Result — the error-increase curve is flat at zero
Section titled “Result — the error-increase curve is flat at zero”| Tag | raw | silenced | surfaced |
|---|---|---|---|
| v4.5.0-beta.1 | 30 | 30 | 0 |
| v4.5.0-beta.2 | 30 | 30 | 0 |
| v4.5.0-rc.1 … -rc.3 | 30 | 30 | 0 |
| v4.5.0 | 30 | 30 | 0 |
| v4.5.1 … v4.5.10 | 30 | 30 | 0 |
Every tag: surfaced = 0. The frozen baseline absorbed the entire
release line — normal development across beta.1 → 10 patch
releases introduced zero new Rigor diagnostics in the analysed
scope, and removed none of the 30 baselined ones.
This is not a no-op artefact. Real churn occurred over the window:
- 119
.rbfiles changed inapp + lib(git diff v4.5.0-beta.1 v4.5.10: 603 insertions / 265 deletions; 762 files / 17.3k insertions repo-wide). - 6 of the diagnostic-bearing baselined files were edited —
activitypub/activity/create.rb,linked_data_signature.rb,feed_manager.rb,signature_parser.rb,account.rb,cli/statuses.rb— and their(file, rule, count)buckets still matched. Line moves did not break the baseline. - A cold
--no-cache --no-baselinerun at v4.5.10 independently confirms raw = 30 (9 error / 12 warning / 9 info), ruling out cache masking.
v4.5.10 raw composition (unchanged from beta.1)

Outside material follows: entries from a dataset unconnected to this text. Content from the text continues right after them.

-- ==== Sys2Proof/Machine/Hatband.lean ====
section
/-!
DEFINITION. The hatband ring and load sharing (chapter 13): frames, links, the share cycle, ring time, root, allocation, and group
definitions.
-/
namespace Sys2Proof

/-- Index of a link: 0 west, 1 east. -/
def Link.ix : Link → Nat
  | .west => 0
  | .east => 1

/-- The block of a link cell. -/
def Link.block : Link → Block
  | .west => .lnkW
  | .east => .lnkE

/-- The other link. -/
def Link.other : Link → Link
  | .west => .east
  | .east => .west

/-- Byte address from which a link's registers count. -/
def Link.base (l : Link) : Nat := 4 * l.ix

end Sys2Proof

namespace Sys2Proof.Machine

/-! ### Frames (R272, R273) -/

/-- A flag as a bit at a place. -/
def bitAt (b : Bool) (i : Nat) : Nat := if b then 2 ^ i else 0

/-- Table LS-3. -/
def StnRec.words (r : StnRec) : List Nat :=
  [r.rsn + 32 * r.mode + bitAt r.follow 8 + bitAt r.limited 9 + bitAt r.pvalid 10 + 65536 * (r.torque % 65536).toNat, word32 r.speed,
   word32 r.pos, (r.pos / 2 ^ 32 % 65536).toNat + 65536 * (r.head % 65536).toNat]

/-- Table LS-4. -/
def AllocRec.words (a : AllocRec) : List Nat := [a.rsn + 256 * a.group + 65536 * (a.epoch % 65536), word32 a.alloc]

/-- Table MB-1. -/
def Seg.words (g : Seg) : List Nat :=
  (g.kind + 16 * g.dest + 256 * g.data.length + bitAt g.first 16 + bitAt g.last 17 + 2 ^ 24 * g.seq) :: g.data

/-- A frame as it is sent, with `w` words of window and its CRC. -/
def Frame.words (f : Frame) (w : Nat) : List Nat :=
  let seg := f.segs.flatMap Seg.words
  let ws := [f.type + 256 * f.origin + 65536 * f.ringNo, f.cycle % 2 ^ 32,
    f.hops + bitAt f.root 9 + bitAt f.clkfb 10 + bitAt f.sync 11 + 2 ^ 16 * f.stns.length + 2 ^ 24 * f.allocs.length, f.epoch,
    f.tlaunch % 2 ^ 32, f.tlaunch / 2 ^ 32 % 2 ^ 32, f.corr % 2 ^ 32, 4 * seg.length + 65536 * f.gsig] ++
    f.stns.flatMap StnRec.words ++ f.allocs.flatMap AllocRec.words ++ seg ++ List.replicate (w - seg.length) 0
  ws ++ [crcWords ws]

/-- Station records from words. -/
def readStns : Nat → List Nat → List StnRec × List Nat
  | n + 1, a :: b :: c :: d :: r =>
    let x := readStns n r
    ({ rsn := a % 32, mode := a / 32 % 8, follow := bitN a 8, limited := bitN a 9, pvalid := bitN a 10, torque := sgnN 16 (a / 65536 % 65536),
       speed := sgnN 32 b, pos := sgnN 48 (c + 2 ^ 32 * (d % 65536)), head := (d / 65536 % 65536 : Nat) } :: x.1, x.2)
  | _, ws => ([], ws)

/-- Allocation records from words. -/
def readAllocs : Nat → List Nat → List AllocRec × List Nat
  | n + 1, a :: b :: r =>
    let x := readAllocs n r
    ({ rsn := a % 32, group := a / 256 % 8, epoch := a / 65536 % 65536, alloc := sgnN 32 b } :: x.1, x.2)
  | _, ws => ([], ws)

/-- Segments from the words in use of a window, at most `f` of them. -/
def readSegs : Nat → List Nat → List Seg
  | f + 1, h :: r =>
    let n := h / 256 % 128
    { kind := h % 16, dest := h / 16 % 8, seq := h / 2 ^ 24 % 256, first := bitN h 16, last := bitN h 17, data := r.take n } ::
      readSegs f (r.drop n)
  | _, _ => []

/-- A frame from its words without the CRC, when its lengths agree. -/
def readFrame (ws : List Nat) : Option Frame :=
  match ws with
  | w0 :: w1 :: w2 :: w3 :: w4 :: w5 :: w6 :: w7 :: r =>
    let ns := w2 / 2 ^ 16 % 256
    let na := w2 / 2 ^ 24 % 256
    let used := w7 % 65536 / 4
    if r.length < 4 * ns + 2 * na + used then none
    else
      let a := readStns ns r
      let b := readAllocs na a.2
      some { type := w0 % 256, origin := w0 / 256 % 8, ringNo := w0 / 65536 % 65536, cycle := w1, hops := w2 % 256, root := bitN w2 9,
             clkfb := bitN w2 10, sync := bitN w2 11, epoch := w3, tlaunch := w4 + 2 ^ 32 * w5, corr := w6, gsig := w7 / 65536 % 65536,
             stns := a.1, allocs := b.1, segs := readSegs 128 (b.2.take used) }
  | _ => none

namespace State

/-! ### Ring quantities (R265, R269, R270, R277) -/

/-- Ring identity forbids the ring (R265). -/
def strapBad (s : State) : Bool :=
  s.nat 0 F.HBD_RING_POS != s.nat 0 F.CHIP_PINS_ID_STRAP || s.on 0 F.CHIP_PINS_STRAP_UNST || decide (s.ringN ≤ s.nat 0 F.HBD_RING_POS)

/-- The hatband is enabled and its identity allows the ring. -/
def hatOn (s : State) : Bool := s.on 0 F.HBD_CTRL_EN && !s.strapBad && s.shRun

/-- T_SC in ticks. -/
def tSc (s : State) : Nat := 40 * max 1 (s.nat 0 F.HBD_CYC_T_SC)

/-- D in ticks (R269). -/
def ringD (s : State) : Nat := (s.ringN - 1) * (5 * (16 * s.nat 0 F.HBD_RING_LMAX + 8) + 240) + 200

/-- Ring time of a tick (R277). -/
def ringTime (s : State) (t : Nat) : Int := (t : Int) + s.get 0 F.HBD_OFS_OFS

/-- t_u of the cycle in progress, modulo 2^32 cycles (R269). -/
def useTime (s : State) (t : Nat) : Int := s.ringTime t / s.tSc * s.tSc + s.ringD + 800

/-- The chip's timebase source runs on its fallback oscillator (R46, R272). -/
def ownClkFb (s : State) : Bool :=
  s.get 0 F.CHIP_STATUS_TB_SRC == 3 || bitN (s.nat 0 F.CHIP_STATUS_CLK_FB) (s.nat 0 F.CHIP_STATUS_TB_SRC)

/-- Some region present runs on the reference, so that the links have a bit clock (R268). -/
def ringClock (s : State) : Bool :=
  (if s.dual then [0, 1, 2] else [0, 1]).any fun r => !bitN (s.nat 0 F.CHIP_STATUS_CLK_FB) r

/-- SYNC_OK, which `CHIP_STATUS.TB_RING` follows. -/
def putSync (s : State) (v : Bool) : State := (s.flag 0 F.HBD_STAT_SYNC_OK v).flag 0 F.CHIP_STATUS_TB_RING v

/-! ### Groups (R281 to R283) -/

/-- Byte offset of a group's registers and of a member's. -/
def grpB (g : Nat) : Nat := 0x100 * g
def memB (g i : Nat) : Nat := 0x100 * g + 8 * i

/-- Members of a group: position, station and coefficient. -/
def grpMembers (s : State) (g : Nat) : List (Nat × Nat × Nat) :=
  (List.range (s.nat (grpB g) F.HBD_GDEF_COUNT)).map fun i =>
    (s.nat (memB g i) F.HBD_GMEM_POS, s.nat (memB g i) F.HBD_GMEM_STN, s.nat (memB g i) F.HBD_GMEM1_COEF)

/-- The words that the signature covers for a group (R282). -/
def grpWords (s : State) (g : Nat) : List Nat :=
  if s.get (grpB g) F.HBD_GDEF_MODE == 0 then [0, 0]
  else
    [s.nat (grpB g) F.HBD_GDEF_MODE, s.nat (grpB g) F.HBD_GDEF_COUNT] ++ (s.grpMembers g).flatMap fun m => [m.1 + 256 * m.2.1, m.2.2]

/-- The group signature (R282). -/
def gsig (s : State) : Nat := crcWords ((List.range 8).flatMap s.grpWords) % 65536

/-- The group and member index of a ring station, when it has one. -/
def grpOf (s : State) (pos stn : Nat) : Option (Nat × Nat) :=
  ((List.range 8).flatMap fun g => (List.range (s.nat (grpB g) F.HBD_GDEF_COUNT)).map fun i => (g, i)).find? fun x =>
    s.get (grpB x.1) F.HBD_GDEF_MODE != 0 && s.nat (memB x.1 x.2) F.HBD_GMEM_POS == pos && s.nat (memB x.1 x.2) F.HBD_GMEM_STN == stn

/-- A group whose allocator, the chip of member 0, is this one (R281). -/
def ownGroup (s : State) (g : Nat) : Bool := s.get (grpB g) F.HBD_GDEF_MODE != 0 && s.nat (memB g 0) F.HBD_GMEM_POS == s.ownPos

/-- Allocation records that this chip sends (R270, R284). -/
def ownAllocs (s : State) : Nat :=
  ((List.range 8).map fun g =>
    if !s.ownGroup g then 0
    else if s.get (grpB g) F.HBD_GDEF_MODE == 2 then s.nat (grpB g) F.HBD_GDEF_COUNT - 1 else s.nat (grpB g) F.HBD_GDEF_COUNT).foldl (· + ·) 0

/-- Stations published and present. -/
def pubStns (s : State) : List Nat := s.stations.filter (bitN (s.nat 0 F.HBD_PUB_PUB))

/-- L_own in bytes (R270). -/
def lOwn (s : State) : Nat := 32 + 16 * popCount (s.nat 0 F.HBD_PUB_PUB) + 8 * s.ownAllocs + 64 * s.nat 0 F.HBD_PUB_MBX_WIN + 4

/-- The conditions of R270. -/
def ringFits (s : State) : Bool :=
  decide (s.ringD + 1200 ≤ s.tSc) && decide (s.lOwn ≤ 16 * s.nat 0 F.HBD_RING_LMAX)

/-- The derived fields of the ring: D, the own signature, each group's allocator, the groups of which that is this chip (R281), and each station's
group. -/
def putRing (s : State) : State :=
  let s := s.puts 0 [(F.HBD_DLIM_D, s.ringD), (F.HBD_GSIG_OWN, s.gsig)]
  let s := s.each (List.range 8) fun g s => s.puts (grpB g)
    [(F.HBD_GDEF_ALLOC_POS, if s.get (grpB g) F.HBD_GDEF_MODE = 0 then 0 else s.get (memB g 0) F.HBD_GMEM_POS), (F.HBD_GDEF_LOCAL, b2i (s.ownGroup g))]
  s.each (List.range 4) fun n s => s.put (8 * n) F.HBD_ALLOC1_GRP (((s.grpOf s.ownPos n).map (·.1)).getD 0)

/-- GSIG_OK and SHARECFG follow the two signatures (R282), once the chip knows a root's: one that it has joined, or, as root, its own. Until then
signatures that differ leave GSIG_OK 0. -/
def checkSig (s : State) : State :=
  let s := if s.on 0 F.HBD_STAT_ROOT then s.put 0 F.HBD_GSIG_ROOT_SIG (s.get 0 F.HBD_GSIG_OWN) else s
  let ok := s.get 0 F.HBD_GSIG_ROOT_SIG == s.get 0 F.HBD_GSIG_OWN
  if !s.hatOn || !(s.on 0 H.hbJoin || s.on 0 F.HBD_STAT_ROOT) then (if ok then s else s.put 0 F.HBD_STAT_GSIG_OK 0)
  else
    let s := s.flag 0 F.HBD_STAT_GSIG_OK ok
    if ok || s.hasFault (.region 0) (fcode 2 0 0x98) then s else s.raise (.region 0) (fcode 2 0 0x98)

/-- A group's definition in force is replaced (R283). -/
def putGroup (s : State) (g mode : Nat) (ms : List (Nat × Nat × Nat)) : State :=
  let b := grpB g
  let s := { s with regs := s.regs.clear (8 * (0x51040 + b)) (8 * (0x510C0 + b)) }
  let s := s.puts b [(F.HBD_GDEF_MODE, mode), (F.HBD_GDEF_COUNT, ms.length), (F.HBD_GDEF_ALLOC_POS, ((ms.head?.map (·.1)).getD 0 : Nat))]
  let s := s.each (ms.zip (List.range 16)) fun m s =>
    s.puts (memB g m.2) [(F.HBD_GMEM_POS, (m.1.1 : Nat)), (F.HBD_GMEM_STN, (m.1.2.1 : Nat)), (F.HBD_GMEM1_COEF, (m.1.2.2 : Nat))]
  s.putRing.checkSig

/-! ### Links (R264, R266, R267, R279) -/

/-- A link's state. -/
def lnkSt (s : State) (l : Link) : Nat := s.nat l.base F.HBD_LNK_LSTATE

/-- A link that the topology uses (R264). -/
def lnkUsed (s : State) (l : Link) : Bool :=
  !(s.on 0 F.HBD_CTRL_TOPO && (match l with | .west => s.ownPos == 0 | .east => s.ownPos + 1 == s.ringN))

/-- A link fault into the list of SH (R267). -/
def lnkRaise (s : State) (cause : Nat) : State := s.raise (.region 0) (fcode 1 0 cause)

/-- HBD_STAT.STATE follows the links and REACH (R279, R280); entry to LINE, which only a closed ring knows, raises RINGLINE. A line whose used
link is not UP is PART, before REACH shows it (DEDUCED, log entry 77). -/
def hatState (s : State) : State :=
  let up := [Link.west, Link.east].any fun l => s.lnkSt l == 2
  let every := (List.range s.ringN).all s.reaches
  let old := s.nat 0 F.HBD_STAT_STATE
  let st := if !s.hatOn then 0
    else if !up then (if s.on 0 H.hbWasUp || old == 4 then 4 else 1)
    else if !every then 5
    else if [Link.west, Link.east].all fun l => !s.lnkUsed l || s.lnkSt l == 2 then 2
    else if s.on 0 F.HBD_CTRL_TOPO then 5
    else 3
  let s := s.put 0 F.HBD_STAT_STATE st
  let s := if st = 4 ∧ old ≠ 4 then s.puts 0 [(H.hbLone, max 1 (s.get 0 H.hbLone)), (H.hbSeg, 0)] else s
  if st = 3 ∧ old ≠ 3 then s.raise (.region 0) (fcode 2 0 0x95) else s

/-- The cause that holds a link. -/
def heldF : Link → Fld
  | .west => H.hbHeldW
  | .east => H.hbHeldE

/-- A link is HELD by a cause (Table LS-1). -/
def lnkHold (s : State) (l : Link) (cause : Nat) : State := (s.put l.base F.HBD_LNK_LSTATE 4).put 0 (heldF l) cause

Section titled “v4.5.10 raw composition (unchanged from beta.1)”| Severity | Rules |
|---|---|
| error ×9 | call.undefined-method ×9 |
| warning ×12 | call.possible-nil-receiver ×9, call.argument-type-mismatch ×3 |
| info ×9 | flow.always-truthy-condition ×8, rbs.coverage.missing-gem ×1 |
The 8 flow.always-truthy-condition are exactly the cluster-4 G1/G2
flow-folding false positives triaged in
20260521-mastodon-cluster4-flow-folding-triage.md
— still present, still queued, unchanged across the line.
Verdict
Section titled “Verdict”- ADR-22 acknowledge mode is empirically validated. A project
that adopted Rigor at
v4.5.0-beta.1would have sailed through the entire v4.5.x line — 10 patch releases — with zero baseline maintenance and zero false CI failures. That is precisely the “adopt the current state; ordinary coding does not increase errors” contract therigor-project-initacknowledge mode sells. - The
(file, rule, count)granularity is refactor-robust in practice. Six diagnostic-bearing files were edited without breaking their buckets — the WD1 line-move-robustness claim holds on real churn. rigor-project-init’s workflow shape is sound for a Rails project of this size; the surfaced-count metric is meaningful and stable.
Caveats / limits of this run
Section titled “Caveats / limits of this run”- Released tags are a post-spec-gate population — this sweep
measures baseline stability, not Rigor’s bug-detection. Every
tag here is post-CI: a mature project’s spec suite catches obvious
errors before merge, and genuine bugs are fixed before a tag is
cut. So
surfaced = 0over a released-tag line is the expected, healthy result — the bugs Rigor would catch are the same class the specs already removed. This run strongly validates acknowledge-mode stability (no false regressions from maintenance churn) but says nothing about whether Rigor catches new bugs; that holds for any released-tag range, feature-spanning or not. Testing detection needs sampling finer than release tags — per-commit onmain, PR-head commits, or bug-introducing commits (the commit before a known fix). Therigor-regression-sweepSKILL § “Phase 1” records this as the headline sampling guidance. - Config omits the
rigor-*plugins (not published in v0.1.x). With the Rails plugin set active the absolute counts would differ; the delta methodology is unaffected (config stays frozen). severity_profile: lenientdowngradespossible-nil-receiver/argument-type-mismatch/flow.*; the 9error-severity diagnostics are allcall.undefined-method.- Single project, single release line. The SKILL exists so this becomes a repeatable corpus.
Reproduction
Section titled “Reproduction”~/repo/ruby/rigor-survey/_mastodon-sweep/ holds sweep.sh,
tabulate.rb, the frozen baseline.yml, and reports/<tag>.json.
The procedure is the rigor-regression-sweep
SKILL.
© 2026 TypedDuck. Licensed under CC BY-SA 4.0.